Selon les retours terrain du secteur BTP, environ 76 % des devis envoyés par les artisans restent sans réponse. Trois devis sur quatre — chiffrés, détaillés, envoyés dans les temps — finissent dans une boîte mail sans jamais revenir signés. Et pourtant, certains artisans commencent les travaux quand même, convaincus que « le client a dit oui au téléphone ».
Un devis non signé n'a aucune valeur contractuelle. Juridiquement, c'est une simple offre commerciale : une proposition de prix que le client peut accepter ou refuser librement. Tant qu'il n'y a ni signature, ni acompte versé, ni début d'exécution des travaux, personne n'est engagé. Le client ne vous doit rien. Vous ne lui devez rien.

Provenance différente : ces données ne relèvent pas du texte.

/-- SADDLE OPEN and CLOSE (R197, R83, R91) and SEAL (R188, R198): with the rates admitted the saddle opens, with every credit at 0, or
closes; what admission refuses counts and leaves the saddle as it was; one already open answers OK; one unbound, or with work left, does
not change; SEAL sets its switch and its key slot. -/
def Obligations.SaddleVerbs : Prop :=
  ∀ (s : State) (t : Nat) (n : SadNo),
    (∀ p, Runs s .adm t (.saddleOpen n) → bindOf s n ≠ .none → s.sad[n].st = .closed →
      admitPlait (modSad (quiet s) n fun x => { x with st := .opened, credits := Vector.replicate 8 0, freeCredit := 0 }) = some p →
      ∃ o u, o.status = .ok ∧ EndsAs (.saddleOpen (some t) n) s .adm t o u ∧ u.sad[n].st = .opened ∧
        u.sad[n].credits = Vector.replicate 8 0 ∧ u.sad[n].freeCredit = 0 ∧ u.cfg = s.cfg ∧ u.evt = s.evt ∧
        u.med.plait = s.med.plait) ∧
    (Runs s .adm t (.saddleOpen n) → bindOf s n ≠ .none → s.sad[n].st = .closed →
      admitPlait (modSad (quiet s) n fun x => { x with st := .opened, credits := Vector.replicate 8 0, freeCredit := 0 }) = none →
      EndsAs (.saddleOpen (some t) n) s .adm t { status := .deniedQos }
        (modSad (quiet s) n fun x => { x with cnt := { x.cnt with deny := inc x.cnt.deny } })) ∧
    (Runs s .adm t (.saddleOpen n) → bindOf s n = .none →
      EndsOnly (.saddleOpen (some t) n) s .adm t (failWhy .denied "unbound")) ∧
    (Runs s .adm t (.saddleOpen n) → bindOf s n ≠ .none → s.sad[n].st ≠ .closed →
      EndsOnly (.saddleOpen (some t) n) s .adm t { status := .ok, fields := saddleFields s n none }) ∧
    (∀ p, Runs s .adm t (.saddleClose n) → sadIdle s n none = true →
      admitPlait (modSad (quiet s) n fun x => { x with st := .closed }) = some p →
      ∃ o u, o.status = .ok ∧ EndsAs (.saddleClose (some t) n) s .adm t o u ∧ u.sad[n].st = .closed ∧ u.cfg = s.cfg ∧ u.evt = s.evt ∧
        u.med.plait = s.med.plait) ∧
    (Runs s .adm t (.saddleClose n) → sadIdle s n none = false →
      EndsOnly (.saddleClose (some t) n) s .adm t { status := .busyMode, fields := [fld "held" (heldStr [n])] }) ∧
    (∀ k, Runs s .adm t (.seal n true (some k)) → sadIdle s n none = true → s.keys.slots[k].isSome = true →
      ∃ o u, o.status = .ok ∧ EndsAs (.seal (some t) n true (some k)) s .adm t o u ∧
        cfgVal u { id := .sealOn, i := n.val } = .n 1 ∧ cfgVal u { id := .sealSlot, i := n.val } = .n k.val ∧
        u = { quiet s with cfg := u.cfg }) ∧
    (Runs s .adm t (.seal n false none) → sadIdle s n none = true →
      ∃ o u, o.status = .ok ∧ EndsAs (.seal (some t) n false none) s .adm t o u ∧
        cfgVal u { id := .sealOn, i := n.val } = .n 0 ∧ u = { quiet s with cfg := u.cfg }) ∧
    (∀ k, Runs s .adm t (.seal n true (some k)) → sadIdle s n none = true → s.keys.slots[k] = none →
      EndsOnly (.seal (some t) n true (some k)) s .adm t (failWhy .badarg "range" [fld "key" "slot"]))

/-! ### Parameters, the plait and configuration versions -/

/-- A parameter that State stores reads back as it was stored, and every other parameter reads as before (R134). -/
def Obligations.ParameterReadAfterWrite : Prop :=
  ∀ (s : State) (p q : Param) (v : PVal), cfgVal (cfgPut s p v) q = if q = p then v else cfgVal s q

/-- R125, R16: a tagged SET or SADDLE SET goes on and waits for the boundary, in intake order with the untagged ones; applied there, a
SET outside its mode's columns changes nothing, and is DENIED, or BUSY.MODE for a binding (R72, R133). -/
def Obligations.SettingsWaitForBoundary : Prop :=
  (∀ (s : State) (ch : Chan) (t : Nat) (l : List (Param × PVal)) (e : Entry), Runs s ch t (.set l) → entryOf s ch t = some e →
    GoesOn (.set ch (some t) l) s ch t { quiet s with fil := { s.fil with
      imm := s.fil.imm ++ [{ ch := ch, tr := e.tr, verb := .set l, seq := e.seq, tag := some t }] } }) ∧
  (∀ (s : State) (ch : Chan) (t : Nat) (n : SadNo) (a : SadSetArgs) (e : Entry), Runs s ch t (.saddleSet n a) → entryOf s ch t = some e →
    GoesOn (.saddleSet ch (some t) n a) s ch t { quiet s with fil := { s.fil with
      imm := s.fil.imm ++ [{ ch := ch, tr := e.tr, verb := .saddleSet n a, seq := e.seq, tag := some t }] } }) ∧
  (∀ (s : State) (ch : Chan) (own : Option Nat) (p : Param) (v : PVal), setScope ch own.isNone [(p, v)] = .ok () →
    changeable s.pw.mode (pspec p.id).modes = false →
    doSet s ch own [(p, v)] = (s, if p.id = .sadBind
      then { status := .busyMode, fields := [fld "held" (heldStr [sadNo p.i]), fld "key" (paramName p)] }
      else failWhy .denied "mode" [fld "key" (paramName p), fld "mode" (Mode.name s.pw.mode)]))

/-- PLAIT PUT, APPLY and AUTO (R83-R87, R191, R192): PUT stages its slots, leaves the slots at other positions, and puts nothing in force;
a list past position 255 is out of range. APPLY of a staged list that is complete and admitted, and AUTO, store the mode, drop what was
staged, give each saddle its admitted rate, and take up a plait that differs from the last one as the next epoch, whose number they answer;
the plait in force stays until that epoch starts. What admission refuses changes nothing. -/
def Obligations.PlaitVerbs : Prop :=
  ∀ (s : State) (t : Nat),
    let taken (manual : Bool) (p : Plait) (ep : Nat) (u : State) : Prop :=
      u = { quiet s with cfg := u.cfg, sad := u.sad, med := { s.med with staged := [], next := u.med.next } } ∧
      cfgVal u { id := .plaitMode } = .n (if manual then 1 else 0) ∧ (∀ q, q ≠ { id := .plaitMode } → cfgVal u q = cfgVal s q) ∧
      (∀ n : SadNo, u.sad[n] = { s.sad[n] with admitted := askedRate s n }) ∧
      (((lastPlait s).slots = p.slots ∧ (lastPlait s).manual = p.manual ∧ (lastPlait s).vIdx = p.vIdx) →
        u.med.next = s.med.next ∧ ep = (lastPlait s).epoch) ∧
      (¬ ((lastPlait s).slots = p.slots ∧ (lastPlait s).manual = p.manual ∧ (lastPlait s).vIdx = p.vIdx) →
        u.med.next = s.med.next ++ [({ p with epoch := s.med.plait.epoch + 1 }, s.clk.ptc)] ∧ ep = s.med.plait.epoch + 1)
    (∀ pos els, Runs s .adm t (.plaitPut pos els) → pos + els.length ≤ 256 →
      ∃ l, EndsAs (.plaitPut (some t) pos els) s .adm t { status := .ok, fields := [fnum "staged" l.length] }
          { quiet s with med := { s.med with staged := l } } ∧
        (∀ i el, els[i]? = some el → look (pos + i) l = some el) ∧
        ∀ j, (j < pos ∨ pos + els.length ≤ j) → look j l = look j s.med.staged) ∧
    (∀ pos els, Runs s .adm t (.plaitPut pos els) → 256 < pos + els.length →
      EndsOnly (.plaitPut (some t) pos els) s .adm t (failWhy .badarg "range" [fld "key" "list"])) ∧
    (∀ l p, Runs s .adm t .plaitApply → stagedList s = some l → manualPlait s l = some p →
      ∃ ep u, EndsAs (.plaitApply (some t)) s .adm t { status := .ok, fields := [fnum "epoch" ep, fnum "length" p.slots.length] } u ∧
        taken true p ep u) ∧
    (Runs s .adm t .plaitApply → stagedList s = none →
      EndsOnly (.plaitApply (some t)) s .adm t (failWhy .badarg "missing" [fld "key" "list"])) ∧
    (∀ l, Runs s .adm t .plaitApply → stagedList s = some l → manualPlait s l = none →
      EndsOnly (.plaitApply (some t)) s .adm t { status := .deniedQos }) ∧
    (∀ p, Runs s .adm t .plaitAuto → autoPlait s = some p →
      ∃ ep u, EndsAs (.plaitAuto (some t)) s .adm t
          { status := .ok, fields := [fnum "epoch" ep, fld "v_plan" (fixedStr 2 (vPlan p))] } u ∧ taken false p ep u) ∧
    (Runs s .adm t .plaitAuto → autoPlait s = none → EndsOnly (.plaitAuto (some t)) s .adm t { status := .deniedQos })

/-- COMMIT and ROLLBACK (R6, R408, R411): COMMIT begins to program when no flash work runs, and waits while some does; programmed, the
next version is kept and in force, its values committed. ROLLBACK to a kept version waits for the boundary, in order with the SETs; applied
there, one whose values and rates stand puts the version in force and appends its CFGSEL entry; an unknown version is out of range. -/
def Obligations.ConfigurationVersions : Prop :=
  ∀ (s : State) (t : Nat),
    (∀ note, Runs s .adm t (.commit note) → flashBusy s = false →
      GoesOn (.commit (some t) note) s .adm t { quiet s with fl := { s.fl with opRun := some .program } }) ∧
    (∀ note, Runs s .adm t (.commit note) → flashBusy s = true → GoesOn (.commit (some t) note) s .adm t (quiet s)) ∧
    (∀ e note addr, live s = true → s.fl.opRun = some .program → flashCommand s = some e → e.verb = .commit note → entryOf s .adm e.tag = some e →
      ∃ s', exec (.flashOpComplete .program true addr) s = .next s' ∧
        EndedWith s' .adm e.tag { status := .ok, fields := [fnum "cfg" (topVersion s + 1), fnum "parent" s.cfg.version] } ∧
        s'.cfg = { s.cfg with committed := commitBody s, uncommitted := [], version := topVersion s + 1, parent := s.cfg.version } ∧
        (∃ c ∈ s'.fl.cfgs, c.version = topVersion s + 1 ∧ c.parent = s.cfg.version ∧ c.body = commitBody s ∧ c.note = note) ∧
        s'.med = s.med ∧ s'.keys = s.keys) ∧
    (∀ target c e, Runs s .adm t (.rollback target) → rollbackRec s (target.getD s.cfg.parent) = some c → entryOf s .adm t = some e →
      GoesOn (.rollback (some t) target) s .adm t { quiet s with fil := { s.fil with
        imm := s.fil.imm ++ [{ ch := .adm, tr := e.tr, verb := .rollback target, seq := e.seq, tag := some t }] } }) ∧
    (∀ target c pl, rollbackRec s (target.getD s.cfg.parent) = some c →
      (((recordPairs c).filter fun (p, _) => cfgVal s p != cfgVal (withRecord s c) p).findSome? fun (p, _) =>
        valueBad s (withRecord s c) none p) = none →
      admitPlait (withRecord s c) = some pl →
      (doRollback s target).2 = { status := .ok, fields := [fnum "cfg" (target.getD s.cfg.parent)] } ∧
        let s' := (doRollback s target).1
        s'.cfg = { s.cfg with committed := c.body, uncommitted := [], version := c.version, parent := c.parent } ∧
        s'.fl.select.entries.getLast? = some { type := 0x20, arg := 1, value := target.getD s.cfg.parent } ∧
        s'.fl.cfgs = s.fl.cfgs ∧ s'.med.plait = s.med.plait ∧ s'.keys = s.keys) ∧
    (∀ target, Runs s .adm t (.rollback target) → (∀ c ∈ s.fl.cfgs, c.version ≠ target.getD s.cfg.parent) →
      EndsOnly (.rollback (some t) target) s .adm t (failWhy .badarg "range" [fld "key" "to"]))

/-! ### Windows, updates and keys -/

/-- ACTIVATE, ARM and CONFIRM (R175, R176, R180, R181, R417): a slot that passes its checks is selected in the boot record and a restart is
asked for; one that fails changes nothing and is named with `hdr=`; ARM opens a window with a code of the entropy source; CONFIRM from the
console with that code, in time, enables the action, and any CONFIRM from the console ends the ARM; what has lapsed is gone. -/
def Obligations.ConfirmationWindows : Prop :=
  ∀ (s : State) (t : Nat),
    (∀ x ok, Runs s .adm t (.activate x) → slotFails s x ok = none → flashBusy s = false →
      let v := imgVersion (imageOf s x) (slotNo x)
      let u := appendLog (quiet s) .boot { type := 0x10, arg := slotNo x + (if slotConfirmed s x then 0 else 2), value := v }
      EndsAs (.activate (some t) x ok) s .adm t { status := .ok, fields := [fld "slot" (slotName x), fld "fw" (fwStr v)] }
        { u with pw := { s.pw with restartPend := true } }) ∧
    (∀ x ok h, Runs s .adm t (.activate x) → slotFails s x ok = some h →
      EndsOnly (.activate (some t) x ok) s .adm t (failWhy .badarg "form" [fld "key" "image", fld "hdr" h])) ∧
    (∀ a, Runs s .adm t (.arm a) →
      let code := (drawCode s).1
      EndsAs (.arm (some t) a) s .adm t
        { status := .ok, fields := [fld "action" (ArmAction.name a), fld "code" code, fnum "ticks" (pnat s .armTicks)] }
        { quiet s with
          svc := { s.svc with arm := some (a, code, s.clk.ptc + BitVec.ofNat 64 (pnat s .armTicks)) }
          free := s.free + 6 }) ∧
    (∀ a code till e, Runs s .adm t (.confirm a code) → entryOf s .adm t = some e → e.tr = .console →
      s.svc.arm = some (a, code, till) → now s < till.toNat →
      EndsAs (.confirm (some t) a code) s .adm t
        { status := .ok, fields := [fld "action" (ArmAction.name a), fnum "ticks" (pnat s .armTicks)] }
        { quiet s with
          svc := { s.svc with arm := none, confirm := some (a, s.clk.ptc + BitVec.ofNat 64 (pnat s .armTicks)) } }) ∧
    (∀ a code e, Runs s .adm t (.confirm a code) → entryOf s .adm t = some e → e.tr = .console →
      (∀ b c till, s.svc.arm = some (b, c, till) → b ≠ a ∨ c ≠ code ∨ till.toNat ≤ now s) →
      EndsAs (.confirm (some t) a code) s .adm t (failWhy .denied "confirm") { quiet s with svc := { s.svc with arm := none } }) ∧
    (live s = true → exec .armExpiry s = .next { quiet s with svc := { s.svc with
      arm := s.svc.arm.filter (fun a => !decide (a.2.2.toNat ≤ now s))
      confirm := s.svc.confirm.filter fun c => !decide (c.2.toNat ≤ now s) } })
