-- ==== Sys2Proof/Tests/Slice0.lean ====
section
/-! SUPPORT. The author's own tests: what WellFormed refuses, states that meet the hypotheses of every statement, and single steps
against values worked out from spec/. -/

namespace Sys2Proof.Tests

open Sys2Proof Sys2Proof.Machine

set_option Elab.async false

/-! ### WellFormed -/

/-- Commands at the limits of their ranges are well formed. -/
theorem test_wf_accepts : ([
    .tickBoundary { busyPct := 100 }, .ftickEdge 1 0, .consoleBreak 1, .commandStart .adm (some [(2 ^ 64 - 1, 1)]), .abort .adm 7 none,
    .activate (some 7) .b true, .cal none [.adc] none, .clear .adm (some 0) (some 7), .cmRead none (.raw 32767 64), .commit none "",
    .confirm none .kek "A2Z9BC", .discard (.sad 1) (some 31) none (some (2 ^ 40 - 1)), .events .adm none none 64 .info,
    .locate .adm none none (.ds 7553087), .logText .adm none "x", .mode .adm none .service, .plaitPut none 255 [.fill],
    .read 0 (some 31) { len := 67108864 }, .saddleSet .adm none 0 { rate := some 3612 }, .seal none 0 false none,
    .set .adm none [({ id := .sadRate }, .n 0)], .space .adm none (some 0) (.marks (-65535)), .testDram none 1000,
    .time .adm none (some (-(2 ^ 63))) none, .updateBegin none .stage1 262144, .updateData none 0 [0, 0, 0, 0, 0, 0, 0, 0] true,
    .write 0 none { len := 1, src := .sgt 0 1024 }, .registerWrite 0 0xFFFF 8 0, .vfEnableChange true 8, .pcieLinkUp 4 8] : List Instr).all
    Instr.wf = true := by decide +kernel

/-- Each check of WellFormed refuses a term: the tick, periods, tables, tags, scopes, texts, codes, ranges, lists and lengths. -/
theorem test_wf_refuses : ([
    .tickBoundary { busyPct := 101 }, .ftickEdge 0 0, .consoleBreak 0, .commandStart .adm (some [(2 ^ 64, 1)]), .abort .adm 8 none,
    .abort (.sad 0) 0 (some 1), .activate (some 8) .b true, .cal none [] none, .calComplete [{ item := .eq, pass := true, value := 0, perCh := [(8, [])] }] 0,
    .clear .adm (some 0) none, .clear (.sad 0) (some 32) none, .cmRead none (.raw 32768 1), .commit none "a\"b", .confirm none .kek "A1Z9BC",
    .discard .adm none (some 0) (some (2 ^ 40)), .events .adm none none 65 .info, .get .adm none [], .loadComplete { cm := some [] },
    .locate .adm none none (.ds 7553088), .tapePositioned .adm 7553088 0 0 none, .logText .adm none "", .mode .adm none .halt,
    .plaitShow .adm none 256 1, .plaitPut none 0 [], .read 0 none { len := 0 }, .rollback none (some (2 ^ 32)), .saddleSet .adm none 0 {},
    .saddleSet .adm none 0 { rate := some 3613 }, .seal none 0 true none, .set .adm none [({ id := .sadRate }, .n 0), ({ id := .sadRate }, .n 1)],
    .space .adm none (some 0) (.marks 0), .testDram none 1001, .time .adm none none none, .updateBegin none .a 519,
    .updateData none 0 [0] true, .updateDma none 0 0 2 [0] true, .write 0 none { len := 1, src := .sg [] }, .rowVerify 0 256 { bytes := none, iters := 0, snrQ := 0 },
    .readRowDecode 0 0 { resync := [], rounds := [] }, .rescuePass [{ ch := 0, slotpos := 0, rounds := [[]] }], .readWedgeSync 0 { sync := List.replicate 97 true } [] 0 0,
    .servoFrame [(0, { p := [], v := [], n := [], pNext := [] }), (0, { p := [], v := [], n := [], pNext := [] })],
    .poolAuditWalkEnd [(0, 1), (0, 2)], .flashOpComplete .erase true (2 ^ 26), .flashAccess true (2 ^ 32), .registerWrite 0 0x10000 4 0,
    .barBadRead 0 0 3, .vfEnableChange true 65536, .sensorPoll [.fail true, .fail true, .fail true, .fail true, .fail true] [] [],
    .pcieLinkUp 5 1] : List Instr).all (fun i => !i.wf) = true := by decide +kernel

/-! ### States -/

/-- A running part in PARK: out of reset, start-up ended, nothing loaded. -/
def on : State := { State.reset with clk := { porst := false, session := 1 }, pw := { devReady := true, mode := .park, target := .park } }

/-- A running part in STREAM with a cartridge at its append point and the tape at speed. -/
def str : State := { on with
  pw := { on.pw with mode := .stream, target := .stream, dom := { motion := .on } }
  cart := { loaded := true, threaded := true, present := true }
  med := { positioned := true, plait := { marker := some 1, slots := [.owner 2, .fill] } }
  srv := { speed := 5000, setSpeed := 5 } }

/-- The state after a command, where it gives one. -/
def after (c : Instr) (s : State) : Option State := match exec c s with
  | .next t => some t
  | _ => none

/-- The fault of a command, where it ends in one. -/
def faultOf (c : Instr) (s : State) : Option Fault := match exec c s with
  | .fault f => some f
  | _ => none

/-- `s` with one executing command on a channel. -/
def exe (s : State) (ch : Chan) (t : Nat) (v : Verb) (tr : Transport := .pf0) : State :=
  withQueue s ch { entries := [{ tag := t, verb := v, tr := tr, seq := 0, phase := .executing }] }

/-- `s` with some entries on a saddle's channel. -/
def sadQ (s : State) (n : SadNo) (l : List Entry) : State := withQueue s (.sad n) { entries := l }

/-- A verb runs in a state that holds it alone, executing. -/
theorem exe_runs {s : State} {ch : Chan} {t : Nat} {v : Verb} {tr : Transport} (h : t < tagCount ch) (hl : live s = true)
    (hr : ready s = true) : Runs (exe s ch t v tr) ch t v := by
  cases ch with
  | adm => exact ⟨hl, hr, h, { tag := t, verb := v, tr := tr, seq := 0, phase := .executing },
      by simp [entryOf, queueOf, exe, withQueue], rfl, rfl, rfl, rfl⟩
  | sad n => exact ⟨hl, hr, h, { tag := t, verb := v, tr := tr, seq := 0, phase := .executing },
      by simp [entryOf, queueOf, exe, withQueue, modSad], rfl, rfl, rfl, rfl⟩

Ce constat pose un problème concret pour les artisans du bâtiment : comment se protéger contre les devis « fantômes » qui consomment du temps sans générer de chiffre d'affaires ? Ce guide détaille la réalité juridique du devis non signé, les exceptions qui peuvent jouer en votre faveur, et les actions concrètes pour développer votre activité sans perdre de temps sur des devis morts.
À retenir
- Un devis non signé = offre commerciale sans engagement (article 1113 du Code civil)
- Exception majeure : un acompte versé vaut acceptation tacite du devis
- Le début d'exécution des travaux avec l'accord du client crée un contrat de fait
- Relancer à J+3 et J+7 augmente sensiblement le taux de signature, d'après les données internes Payflo
Un devis non signé a-t-il une valeur juridique ?
La réponse courte : non.
L'article 1113 du Code civil dispose que le contrat se forme « par la rencontre d'une offre et d'une acceptation par lesquelles les parties manifestent leur volonté de s'engager ». Le devis constitue l'offre. La signature du client constitue l'acceptation. Sans cette acceptation, aucun contrat n'existe — et aucune des deux parties n'est liée.
Concrètement, cela signifie que :
- Le client peut ignorer le devis sans justification ni pénalité
- L'artisan peut modifier ou retirer son offre tant qu'elle n'est pas acceptée
- Aucune indemnité ne peut être réclamée pour un devis resté sans signature
Pour les artisans du bâtiment, le site Service-Public Entreprendre rappelle que le devis est obligatoire pour les travaux et dépannages supérieurs à 150 € TTC. Mais obligation de remise ne signifie pas obligation d'acceptation. Le devis reste une proposition, pas un contrat.
L'exception de l'acompte versé
La situation change radicalement lorsqu'un acompte est versé. L'article 1583 du Code civil précise que, pour les contrats de vente, la transaction « est parfaite entre les parties dès qu'on est convenu de la chose et du prix ». La jurisprudence étend ce principe aux contrats de prestation de services : le versement d'un acompte manifeste l'accord du client sur les conditions du devis.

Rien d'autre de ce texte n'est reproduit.